- Opening Delimiter -

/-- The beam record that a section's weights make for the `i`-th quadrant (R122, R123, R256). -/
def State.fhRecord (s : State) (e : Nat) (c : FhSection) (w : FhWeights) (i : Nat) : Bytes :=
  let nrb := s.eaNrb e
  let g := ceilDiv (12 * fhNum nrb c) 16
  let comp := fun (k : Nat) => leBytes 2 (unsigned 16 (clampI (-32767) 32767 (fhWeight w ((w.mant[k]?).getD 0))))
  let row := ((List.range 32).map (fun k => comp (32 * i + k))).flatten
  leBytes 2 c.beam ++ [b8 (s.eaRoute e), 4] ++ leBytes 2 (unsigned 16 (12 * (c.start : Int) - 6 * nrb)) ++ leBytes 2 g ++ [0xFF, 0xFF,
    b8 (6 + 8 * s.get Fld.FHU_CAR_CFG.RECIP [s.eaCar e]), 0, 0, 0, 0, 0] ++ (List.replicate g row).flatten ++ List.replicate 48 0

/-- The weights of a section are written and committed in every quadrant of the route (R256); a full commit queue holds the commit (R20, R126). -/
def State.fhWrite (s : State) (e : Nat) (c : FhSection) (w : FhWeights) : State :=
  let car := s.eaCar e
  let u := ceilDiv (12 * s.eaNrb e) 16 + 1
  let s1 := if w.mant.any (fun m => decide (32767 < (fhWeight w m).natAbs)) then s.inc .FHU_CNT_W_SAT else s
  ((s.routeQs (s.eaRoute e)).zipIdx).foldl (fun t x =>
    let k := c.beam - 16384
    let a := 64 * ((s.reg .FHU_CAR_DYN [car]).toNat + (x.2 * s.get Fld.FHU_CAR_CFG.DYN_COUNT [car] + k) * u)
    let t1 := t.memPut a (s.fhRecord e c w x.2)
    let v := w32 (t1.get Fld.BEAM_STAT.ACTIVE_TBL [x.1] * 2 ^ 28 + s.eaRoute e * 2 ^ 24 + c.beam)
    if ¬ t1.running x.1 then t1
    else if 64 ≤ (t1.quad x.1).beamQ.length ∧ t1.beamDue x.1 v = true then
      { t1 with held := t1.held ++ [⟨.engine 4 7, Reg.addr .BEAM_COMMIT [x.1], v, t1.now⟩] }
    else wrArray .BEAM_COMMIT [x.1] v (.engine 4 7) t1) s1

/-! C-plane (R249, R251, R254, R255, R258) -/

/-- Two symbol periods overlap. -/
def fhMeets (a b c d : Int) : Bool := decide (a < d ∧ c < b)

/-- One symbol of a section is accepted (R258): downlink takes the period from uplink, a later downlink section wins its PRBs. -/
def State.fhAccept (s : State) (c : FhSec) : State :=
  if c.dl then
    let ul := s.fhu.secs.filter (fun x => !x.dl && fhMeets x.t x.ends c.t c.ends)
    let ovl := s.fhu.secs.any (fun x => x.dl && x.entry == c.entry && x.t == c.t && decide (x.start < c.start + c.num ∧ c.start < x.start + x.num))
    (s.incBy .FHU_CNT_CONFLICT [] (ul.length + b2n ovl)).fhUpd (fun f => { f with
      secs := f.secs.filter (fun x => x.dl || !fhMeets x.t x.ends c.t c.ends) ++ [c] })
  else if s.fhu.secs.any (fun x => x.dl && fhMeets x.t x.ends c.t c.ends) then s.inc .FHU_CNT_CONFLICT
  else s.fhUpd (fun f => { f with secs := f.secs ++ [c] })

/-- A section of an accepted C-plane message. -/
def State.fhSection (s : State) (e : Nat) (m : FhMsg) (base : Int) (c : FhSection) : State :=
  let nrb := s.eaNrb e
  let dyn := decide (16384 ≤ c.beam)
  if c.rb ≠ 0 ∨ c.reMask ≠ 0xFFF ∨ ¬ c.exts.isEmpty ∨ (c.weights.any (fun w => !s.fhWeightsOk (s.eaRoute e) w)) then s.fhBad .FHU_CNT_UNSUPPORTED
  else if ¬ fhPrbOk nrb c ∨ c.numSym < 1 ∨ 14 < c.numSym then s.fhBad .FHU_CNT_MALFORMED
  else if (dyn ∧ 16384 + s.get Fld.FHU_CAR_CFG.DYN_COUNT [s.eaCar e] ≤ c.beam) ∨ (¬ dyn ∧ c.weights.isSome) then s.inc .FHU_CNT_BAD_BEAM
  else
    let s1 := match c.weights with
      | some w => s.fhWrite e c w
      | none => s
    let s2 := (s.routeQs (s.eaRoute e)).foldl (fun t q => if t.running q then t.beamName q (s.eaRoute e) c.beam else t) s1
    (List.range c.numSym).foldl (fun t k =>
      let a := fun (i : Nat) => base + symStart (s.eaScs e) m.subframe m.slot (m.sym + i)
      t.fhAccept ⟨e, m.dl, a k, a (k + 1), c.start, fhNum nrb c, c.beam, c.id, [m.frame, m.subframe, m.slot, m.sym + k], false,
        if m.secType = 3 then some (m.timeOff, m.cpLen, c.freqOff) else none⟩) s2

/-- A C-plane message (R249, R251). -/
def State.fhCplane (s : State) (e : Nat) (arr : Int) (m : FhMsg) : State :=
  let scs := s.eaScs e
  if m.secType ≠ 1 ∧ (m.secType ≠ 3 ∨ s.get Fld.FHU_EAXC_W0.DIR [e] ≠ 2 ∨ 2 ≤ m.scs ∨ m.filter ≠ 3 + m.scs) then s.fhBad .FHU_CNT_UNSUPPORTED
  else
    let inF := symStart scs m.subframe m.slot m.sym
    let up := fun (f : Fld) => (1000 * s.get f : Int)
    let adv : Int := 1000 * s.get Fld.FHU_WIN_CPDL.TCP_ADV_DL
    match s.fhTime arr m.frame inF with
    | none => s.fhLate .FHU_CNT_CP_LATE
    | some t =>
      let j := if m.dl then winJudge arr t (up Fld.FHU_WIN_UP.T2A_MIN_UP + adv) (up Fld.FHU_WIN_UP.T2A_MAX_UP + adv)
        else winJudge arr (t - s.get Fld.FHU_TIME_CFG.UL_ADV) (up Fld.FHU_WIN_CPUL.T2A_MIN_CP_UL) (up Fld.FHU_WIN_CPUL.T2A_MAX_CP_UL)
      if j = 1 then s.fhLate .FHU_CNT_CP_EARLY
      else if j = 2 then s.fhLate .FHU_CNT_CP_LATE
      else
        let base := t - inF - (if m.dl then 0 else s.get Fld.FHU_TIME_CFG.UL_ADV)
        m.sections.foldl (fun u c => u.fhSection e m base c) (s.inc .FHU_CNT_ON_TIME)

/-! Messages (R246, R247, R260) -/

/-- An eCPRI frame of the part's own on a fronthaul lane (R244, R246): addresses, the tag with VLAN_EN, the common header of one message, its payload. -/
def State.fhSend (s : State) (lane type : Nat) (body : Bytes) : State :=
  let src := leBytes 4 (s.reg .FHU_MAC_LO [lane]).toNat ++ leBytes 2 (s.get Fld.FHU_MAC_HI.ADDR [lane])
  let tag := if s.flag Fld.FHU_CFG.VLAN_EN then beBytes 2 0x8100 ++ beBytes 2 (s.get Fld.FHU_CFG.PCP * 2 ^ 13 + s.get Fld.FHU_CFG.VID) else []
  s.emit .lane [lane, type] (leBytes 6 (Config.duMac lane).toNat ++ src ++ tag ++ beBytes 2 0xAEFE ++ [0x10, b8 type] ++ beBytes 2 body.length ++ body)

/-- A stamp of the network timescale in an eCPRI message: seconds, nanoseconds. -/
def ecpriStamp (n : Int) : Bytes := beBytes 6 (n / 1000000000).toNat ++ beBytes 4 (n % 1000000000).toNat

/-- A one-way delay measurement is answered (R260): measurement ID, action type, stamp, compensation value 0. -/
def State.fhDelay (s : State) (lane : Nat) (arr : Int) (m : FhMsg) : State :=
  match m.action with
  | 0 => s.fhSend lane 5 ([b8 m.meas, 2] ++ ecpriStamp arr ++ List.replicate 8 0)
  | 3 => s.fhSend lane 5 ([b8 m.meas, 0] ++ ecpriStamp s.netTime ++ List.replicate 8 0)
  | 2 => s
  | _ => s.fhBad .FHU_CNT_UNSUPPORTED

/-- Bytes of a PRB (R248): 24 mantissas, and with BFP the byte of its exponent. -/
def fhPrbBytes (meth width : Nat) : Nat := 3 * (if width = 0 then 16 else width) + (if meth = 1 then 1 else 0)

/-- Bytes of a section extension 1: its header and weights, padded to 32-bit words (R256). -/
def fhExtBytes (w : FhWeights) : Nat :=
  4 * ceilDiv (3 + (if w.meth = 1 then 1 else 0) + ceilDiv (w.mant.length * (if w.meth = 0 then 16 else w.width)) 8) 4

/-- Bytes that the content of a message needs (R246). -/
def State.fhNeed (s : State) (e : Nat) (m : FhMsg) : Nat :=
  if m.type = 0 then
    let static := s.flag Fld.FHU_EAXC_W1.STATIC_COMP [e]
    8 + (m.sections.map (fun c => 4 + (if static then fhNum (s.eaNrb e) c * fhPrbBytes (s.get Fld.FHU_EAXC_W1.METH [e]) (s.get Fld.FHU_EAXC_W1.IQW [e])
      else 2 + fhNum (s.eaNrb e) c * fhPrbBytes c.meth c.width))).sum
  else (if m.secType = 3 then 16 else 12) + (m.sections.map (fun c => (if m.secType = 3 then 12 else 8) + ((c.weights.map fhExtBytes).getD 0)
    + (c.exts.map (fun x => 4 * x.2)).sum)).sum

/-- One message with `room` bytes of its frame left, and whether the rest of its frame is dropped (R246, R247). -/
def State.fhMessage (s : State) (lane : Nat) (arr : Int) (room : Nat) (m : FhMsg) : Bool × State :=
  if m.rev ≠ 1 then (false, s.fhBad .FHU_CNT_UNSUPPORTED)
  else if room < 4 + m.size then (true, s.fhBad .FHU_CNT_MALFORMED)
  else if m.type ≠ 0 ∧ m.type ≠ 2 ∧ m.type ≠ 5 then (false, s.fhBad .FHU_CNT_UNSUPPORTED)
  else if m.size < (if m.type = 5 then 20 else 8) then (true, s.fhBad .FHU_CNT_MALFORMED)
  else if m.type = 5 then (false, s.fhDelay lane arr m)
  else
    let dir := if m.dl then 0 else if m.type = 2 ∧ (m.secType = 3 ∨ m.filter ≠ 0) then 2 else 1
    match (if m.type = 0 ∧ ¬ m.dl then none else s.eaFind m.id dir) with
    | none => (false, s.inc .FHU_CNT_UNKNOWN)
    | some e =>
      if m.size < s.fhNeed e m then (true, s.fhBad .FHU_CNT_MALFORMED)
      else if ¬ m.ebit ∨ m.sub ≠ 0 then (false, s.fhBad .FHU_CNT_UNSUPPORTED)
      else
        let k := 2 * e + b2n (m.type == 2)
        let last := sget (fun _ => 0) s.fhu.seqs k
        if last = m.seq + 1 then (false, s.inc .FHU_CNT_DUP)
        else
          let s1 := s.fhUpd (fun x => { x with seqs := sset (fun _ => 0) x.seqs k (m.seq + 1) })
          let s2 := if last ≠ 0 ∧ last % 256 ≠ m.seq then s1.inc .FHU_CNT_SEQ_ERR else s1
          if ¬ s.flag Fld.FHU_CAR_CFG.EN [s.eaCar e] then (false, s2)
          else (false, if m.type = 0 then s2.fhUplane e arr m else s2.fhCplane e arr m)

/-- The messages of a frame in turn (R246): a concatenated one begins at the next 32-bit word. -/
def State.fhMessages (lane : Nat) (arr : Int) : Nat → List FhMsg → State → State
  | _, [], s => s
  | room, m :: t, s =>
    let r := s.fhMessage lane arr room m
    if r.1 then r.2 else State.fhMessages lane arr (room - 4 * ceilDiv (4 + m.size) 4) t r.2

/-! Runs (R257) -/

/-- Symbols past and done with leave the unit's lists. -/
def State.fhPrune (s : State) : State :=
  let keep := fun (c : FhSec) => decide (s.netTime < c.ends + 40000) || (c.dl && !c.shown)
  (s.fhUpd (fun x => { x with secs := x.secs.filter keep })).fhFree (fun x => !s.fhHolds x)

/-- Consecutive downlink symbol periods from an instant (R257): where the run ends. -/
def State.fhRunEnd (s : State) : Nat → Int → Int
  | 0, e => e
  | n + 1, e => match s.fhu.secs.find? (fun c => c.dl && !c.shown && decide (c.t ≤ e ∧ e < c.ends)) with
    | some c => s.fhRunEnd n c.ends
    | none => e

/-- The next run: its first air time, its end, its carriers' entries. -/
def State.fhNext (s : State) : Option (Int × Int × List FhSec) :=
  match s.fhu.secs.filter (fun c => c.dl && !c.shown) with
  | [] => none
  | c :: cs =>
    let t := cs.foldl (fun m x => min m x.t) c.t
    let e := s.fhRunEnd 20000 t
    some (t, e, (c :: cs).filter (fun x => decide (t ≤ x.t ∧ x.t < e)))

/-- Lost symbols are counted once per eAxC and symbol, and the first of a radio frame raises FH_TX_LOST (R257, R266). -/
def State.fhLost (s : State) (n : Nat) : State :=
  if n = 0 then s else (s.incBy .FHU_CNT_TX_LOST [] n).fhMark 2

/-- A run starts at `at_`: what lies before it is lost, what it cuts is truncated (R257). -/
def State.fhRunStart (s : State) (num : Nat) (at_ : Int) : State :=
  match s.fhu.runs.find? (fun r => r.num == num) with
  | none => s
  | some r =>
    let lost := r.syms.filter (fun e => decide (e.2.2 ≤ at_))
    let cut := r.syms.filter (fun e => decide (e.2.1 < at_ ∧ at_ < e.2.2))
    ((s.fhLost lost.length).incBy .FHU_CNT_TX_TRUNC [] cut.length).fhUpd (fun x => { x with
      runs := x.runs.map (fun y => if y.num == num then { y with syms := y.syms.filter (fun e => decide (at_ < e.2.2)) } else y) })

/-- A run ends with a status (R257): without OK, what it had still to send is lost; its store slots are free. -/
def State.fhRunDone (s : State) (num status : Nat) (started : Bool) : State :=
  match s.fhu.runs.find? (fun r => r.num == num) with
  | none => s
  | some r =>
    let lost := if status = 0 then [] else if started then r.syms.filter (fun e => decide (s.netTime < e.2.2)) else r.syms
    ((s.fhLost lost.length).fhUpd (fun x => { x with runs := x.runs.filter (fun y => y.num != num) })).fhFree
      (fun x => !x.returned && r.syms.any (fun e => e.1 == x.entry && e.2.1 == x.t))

- Closing Delimiter -

▸ EXERCISE DETAILS:
The lines to extract from the data above begin with the line containing "let tag := if" and end with the line containing "match m.action with". Extract them exactly, including both.

▸ RESPONSE AREA:
  let tag := if s.flag Fld.FHU_CFG.VLAN_EN then beBytes 2 0x8100 ++ beBytes 2 (s.get Fld.FHU_CFG.PCP * 2 ^ 13 + s.get Fld.FHU_CFG.VID) else []
  s.emit .lane [lane, type] (leBytes 6 (Config.duMac lane).toNat ++ src ++ tag ++ beBytes 2 0xAEFE ++ [0x10, b8 type] ++ beBytes 2 body.length ++ body)

/-- A stamp of the network timescale in an eCPRI message: seconds, nanoseconds. -/
def ecpriStamp (n : Int) : Bytes := beBytes 6 (n / 1000000000).toNat ++ beBytes 4 (n % 1000000000).toNat

/-- A one-way delay measurement is answered (R260): measurement ID, action type, stamp, compensation value 0. -/
def State.fhDelay (s : State) (lane : Nat) (arr : Int) (m : FhMsg) : State :=
  match m.action with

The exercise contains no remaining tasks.